鎮南王府主院書房里。
墨凜夜等候多時了,見蘇傾容來了微微皺眉。
“進來。”
密室的門打開,蘇傾容走了進去。
秦苒正守候在太上皇身側,見蘇傾容來了迎了過去。
“太上皇今天早上吃了藥后就一直昏睡,到了現在還沒醒來,三小姐您快過來把脈看看。”
蘇傾容皺眉,不應該啊。
風毒雖然兇猛但是只要有解毒藥劑并不算絕癥,而且恢復起來也是立竿見影的。
蘇傾容走過去,抓住太上皇的手把脈。
“不對。”
這脈象有問題。
“父皇如何了”墨凜夜看向蘇傾容。
蘇傾容松開手。“太上皇中了蝕骨毒而后又中了風毒,我以為解毒后就會沒事,但是我太低估了下毒之人的心狠手辣。

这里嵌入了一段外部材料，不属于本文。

-- ==== Sys2Proof/Machine/Keccak.lean ====
section
/-!
DEFINITION. SHAKE256 (the stochastic-rounding draw of R203, the folio digest of R356, the shard digest of R388) and
the CRC-32 of a flit (R373).
-/

namespace Sys2Proof.Machine

/-- The lane at (x, y) of a Keccak state, 25 lanes in order x + 5y. -/
def lane (a : List Word) (k : Nat) : Word := a.getD k 0

/-- The parity of column `x`, `x` taken modulo 5. -/
def parity (a : List Word) (x : Nat) : Word :=
  [0, 5, 10, 15, 20].foldl (fun p y => p ^^^ lane a (x % 5 + y)) 0

/-- The theta step: each lane takes the parities of the two columns beside its own. -/
def theta (a : List Word) : List Word :=
  let p := (List.range 5).map (parity a)
  (List.range 25).map fun k => lane a k ^^^ lane p ((k + 4) % 5) ^^^ (lane p ((k + 1) % 5)).rotateLeft 1

/-- The rho and pi steps as one walk of the 24 lanes off the origin: from the lane `k` = (x, y) the walk goes on to
(y, 2x + 3y), which takes the lane of `k` turned by the `t`-th triangular number. -/
def rhoPi : Nat → Nat → Nat → List Word → List Word → List Word
  | 0, _, _, _, b => b
  | n + 1, t, k, a, b =>
    let next := k / 5 + 5 * ((2 * (k % 5) + 3 * (k / 5)) % 5)
    rhoPi n (t + 1) next a (b.set next ((lane a k).rotateLeft (t * (t + 1) / 2 % 64)))

/-- The chi step, row by row. -/
def chi (b : List Word) : List Word :=
  (List.range 25).map fun k =>
    let row := k - k % 5
    lane b k ^^^ (lane b (row + (k + 2) % 5) &&& ~~~ lane b (row + (k + 1) % 5))

/-- One step of the register whose bits are the iota constants (x⁸ + x⁶ + x⁵ + x⁴ + 1). -/
def iotaStep (r : Nat) : Nat := if r < 128 then 2 * r else (2 * r) % 256 ^^^ 0x71

/-- The constant that the register gives a round, bit 2ʲ - 1 from its `j`-th step, and the register after it. -/
def iotaWord : Nat → Nat → Nat → Nat × Nat
  | 0, _, r => (0, r)
  | n + 1, j, r =>
    let (w, r') := iotaWord n (j + 1) (iotaStep r)
    (r % 2 * 2 ^ (2 ^ j - 1) + w, r')

/-- One round of Keccak-f[1600] but for its iota step's constant, which `c` is. -/
def keccakRound (a : List Word) (c : Word) : List Word :=
  let t := theta a
  let e := chi (rhoPi 24 1 1 t t)
  e.set 0 (lane e 0 ^^^ c)

/-- `n` rounds, the register of the constants at `r`. -/
def keccakRounds : Nat → Nat → List Word → List Word
  | 0, _, a => a
  | n + 1, r, a =>
    let (w, r') := iotaWord 7 0 r
    keccakRounds n r' (keccakRound a (BitVec.ofNat 64 w))

def keccakF (a : List Word) : List Word := keccakRounds 24 1 a

/-- Eight bytes as a lane. -/
def bytesToLane (b : List Byte) : Word := BitVec.ofNat 64 (ofLeBytes (b.take 8))

/-- Xor one 136-byte block into the state and permute. -/
def absorb (a : List Word) (blk : List Byte) : List Word :=
  keccakF ((List.range 25).map fun k => if k < 17 then lane a k ^^^ bytesToLane (blk.drop (8 * k)) else lane a k)

/-- Absorb `n` blocks. -/
def absorbBlocks : Nat → List Word → List Byte → List Word
  | 0, a, _ => a
  | n + 1, a, m => absorbBlocks n (absorb a (m.take 136)) (m.drop 136)

/-- The padding of SHAKE256: 0x1F, zeros, and 0x80 in the last byte of the block. -/
def shakePad (len : Nat) : List Byte :=
  let z := 136 - len % 136
  if z = 1 then [0x9F] else (0x1F : Byte) :: (List.replicate (z - 2) 0 ++ [0x80])

/-- The first `n ≤ 136` bytes of SHAKE256 over a message. -/
def shake256 (msg : List Byte) (n : Nat) : List Byte :=
  let a := absorbBlocks (msg.length / 136 + 1) (List.replicate 25 0) (msg ++ shakePad msg.length)
  ((a.take 17).flatMap fun w => leBytes 8 w.toNat).take n

/-- The 32-bit digest of a folio: the first four output bytes, little-endian (R356). -/
def digest32 (msg : List Byte) : BitVec 32 := BitVec.ofNat 32 (ofLeBytes (shake256 msg 4))

/-- One bit step of the reflected CRC-32. -/
def crcBits : Nat → BitVec 32 → BitVec 32
  | 0, c => c
  | n + 1, c => crcBits n (if c.getLsbD 0 then (c >>> 1) ^^^ 0xEDB88320 else c >>> 1)

/-- CRC-32 with polynomial 0x04C1_1DB7, initial value all ones and final inversion, over bytes in order (R373), each
byte taken from its least significant bit. -/
def crc32 (b : List Byte) : BitVec 32 :=
  ~~~ b.foldl (fun c x => crcBits 8 (c ^^^ x.setWidth 32)) 0xFFFFFFFF

end Sys2Proof.Machine
end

”
她看向墨凜夜,聲音變得低沉起來。
“太上皇的身體里還有一種慢性毒,名叫厭毒這種毒無藥可救。”
墨凜夜上前抓住蘇傾容的手臂。
“你必須救他。”
手臂被他捏得生疼,蘇傾容皺起眉頭。
“放手。”
“如果太上皇有不測,本王就殺了你抵命”
墨凜夜眼圈發紅,眼底泛起殺意。
蘇傾容急忙打住。“王爺就不能聽我把話說完嗎。”
“太上皇雖然中了厭毒,而且沒有解藥,但是我有辦法可以解毒。”
聽到蘇傾容這句話,墨凜夜松開手。
“說。”
蘇傾容揉著發酸的手,肅穆道
“太上皇中的厭毒無藥可解,但是卻可以用一種特殊的辦法以毒攻毒,之前厭毒一直都隱藏著沒有表現出來,其實和風毒有一定的影響,毒物相克互相壓制所以反而不明顯,現在解了風毒所以毒才顯現了出來。”
“三小姐的意思是,以毒攻毒”秦苒說道。
蘇傾容點頭。“對,以毒攻毒,但是并不是所有的毒都適合。”
“需要什么。”墨凜夜問道。
蘇傾容看向他。“九眼黃金蟾”
此話一出,秦苒一臉震驚。
“九眼黃金蟾我只在一本民間雜書上見過,恐怕早就絕跡了。”
“并沒有絕跡。”蘇傾容說道。
秦苒一臉震驚。“三小姐見過”
蘇傾容點頭。
并不是蘇傾容本人見過,而是這副身體在年幼的時候,有過這么一段記憶。
就在她長大的那個村子里,有一次外出去山上采果子,在一處溫泉池邊看到過一只金色的蟾蜍,長著九只眼睛看起來極其怪異。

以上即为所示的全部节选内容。